[ Apologies if this has been suggested before, I did not find it with "search". ]
The "delete" button should not delete the post completely, instead it should leave behind an empty placeholder record.
Currently, when a post is deleted, links to that post are broken in a rather unfriendly way. Also, all subsequent posts in the thread are repaginated, which makes the Google Search cache obsolete from that point on. (A user recently deleted hundreds of his old posts in many threads, messing up that cache completely.)
This is a link to a deleted post:
[ This is a test post to understand how "delete" works, for a discussion on the "meta" thread. Sorry for the noise, please ignore ]

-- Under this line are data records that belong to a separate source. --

/-- The operation starts on its bank: the trim set is latched, guardless bands lose exactness, and the input is
aligned (02 R49, R53; 03 R82). A row access to the bank that waits is now held behind the operation (02 R62). -/
def State.startCompute (s : State) (b p : Nat) (o : PanelOp) (r : Running) (set bank : Nat) : State :=
  let k := pkey b p
  let x := s.panel k
  let mask := fld o.w2 7 4
  let exact : BitVec 4 := if o.w2.getLsbD 14 then BitVec.ofNat 4 mask &&& x.guard bank else 0
  let lost : BitVec 4 := if o.w2.getLsbD 14 then BitVec.ofNat 4 mask &&& ~~~(x.guard bank) else 0
  let inp := panelInput (r.rd s.freeVal) o.desc (fld o.w2 19 13) (panelPlanes o.w2) mask
  let cnt := (s.bay b).strokeCnt
  let s := s.setPanel k { x with
    trimSet := some (BitVec.ofNat 2 set), wrHeld := x.wrHeld || x.rowQ.any fun a => x.resolve a.bank == bank,
    op := some { o with started := true, skimming := false, bank := bank, exactBands := exact, inp := inp.1 } }
  let s := if lost = 0 then s
    else s.stickyPanel b p x.exactLost (fun x => { x with exactLost := true }) 0x1001 1 [bank, lost.toNat, cnt]
  let s := match inp.2.1 with
    | [] => s
    | blk :: _ => s.stickyBay b (s.bay b).bxInvalid (fun y => { y with bxInvalid := true }) 0x2061 1
        [(descId o.desc).toNat, blk, p, cnt]
  match inp.2.2 with
  | [] => s
  | (blk, d) :: l => s.stickyBay b (s.bay b).inSat
      (fun y => { y with inSat := true, inSatCnt := satAdd y.inSatCnt (l.length + 1) 0xFFFF }) 0x2063 0
      [(descId o.desc).toNat, blk, (d % 2 ^ 64).toNat, cnt]

/-- PANEL_OP_START (02 R62, R53, R66; 14 R392, R396). An input in a waking segment is waited for (04 R115). -/
def execPanelOpStart (t : Nat) (b : BayIx) (p : PanelIx) (s : State) : Host.Outcome State Fault Refusal :=
  let s := s.tick t
  let k := pkey b p
  let x := s.panel k
  .next (match x.op, (s.bay b).seq.cur with
    | some o, some r =>
      if o.started || o.skimming || (s.bay b).waking (panelAccesses (s.bay b).seq r.word) then s
      else if o.compute && (panelSegs o.w2).isNone then s.illegalPanelOp b p o
      else match s.leafBand (leafOf b) with
        | none => s
        | some set =>
          let mode := o.w2.getLsbD 4
          if !o.compute then
            (s.setPanel k { x with trimSet := some (BitVec.ofNat 2 set), op := some { o with started := true } }).skimStarts (dieOf b)
          else
            let bank := x.resolve (bankSel (fld o.w2 2 2))
            match x.rowCur with
            | some (rb, _) =>
              if rb = bank then (s.setPanel k { x with wrHeld := true }).intrude 2
              else if s.skimDue k set mode then
                s.setPanel k { x with trimSet := some (BitVec.ofNat 2 set), op := some { o with skimming := true } }
              else s.startCompute b p o r set bank
            | none =>
              if s.skimDue k set mode then
                s.setPanel k { x with trimSet := some (BitVec.ofNat 2 set), op := some { o with skimming := true } }
              else s.startCompute b p o r set bank
    | _, _ => s)

/-! ### Conversion (02 R50–R58) -/

/-- Add the bits of a row to the column counts. -/
def addRow : List Nat → Nat → List Nat
  | [], _ => []
  | c :: cs, x => (c + x % 2) :: addRow cs (x / 2)

/-- Active products of every column over the driven rows (02 R47). -/
def columnCounts (rows : List Nat) : List Nat := rows.foldl addRow (List.replicate 1136 0)

/-- The code a converter gives (02 R52): `g` is log2 of 1/gain; `off` is its miss. -/
def convert (time : Bool) (g n : Nat) (off : Int) : Nat :=
  let ideal := if time then min 255 ((2 * n + 2 ^ g) / 2 ^ (g + 1)) else min n 255
  ((saturate (ideal + off) 0 255).1).toNat

/-- What the conversions of an operation leave in the panel. -/
structure Conv where
  sats : BitVec 1136 := 0
  clips : Nat := 0
  first : Option Nat := none
  skips : Nat := 0
  miss : Nat := 0
  cap : Option (List Nat) := none
  deriving DecidableEq, Repr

A reader who clicks on the link in that quotation will be shown a page with unrelated posts, none of them containing that text. How could he guess what happened?
The suggestion is that "delete" should leave behind an empty placeholder post, which would be rendered as one line saying "[ this post has been deleted by the author ]", with the original date and sequence number. That way the pagination of subsequent posts would not change, Google Search would point to the correct place, and readers who followed links to that post would not waste time reading the wrong entries and trying to make sense of them.
Even if the deleted post was the last one on its thread, it cannot be "hard deleted" since some reader may have already saved its URL in order to insert it in another post, or some page external to the forum.
Perhaps one should retain a "hard delete" facility, but for administrator use only, with the nderstanding that it may cause the above problems.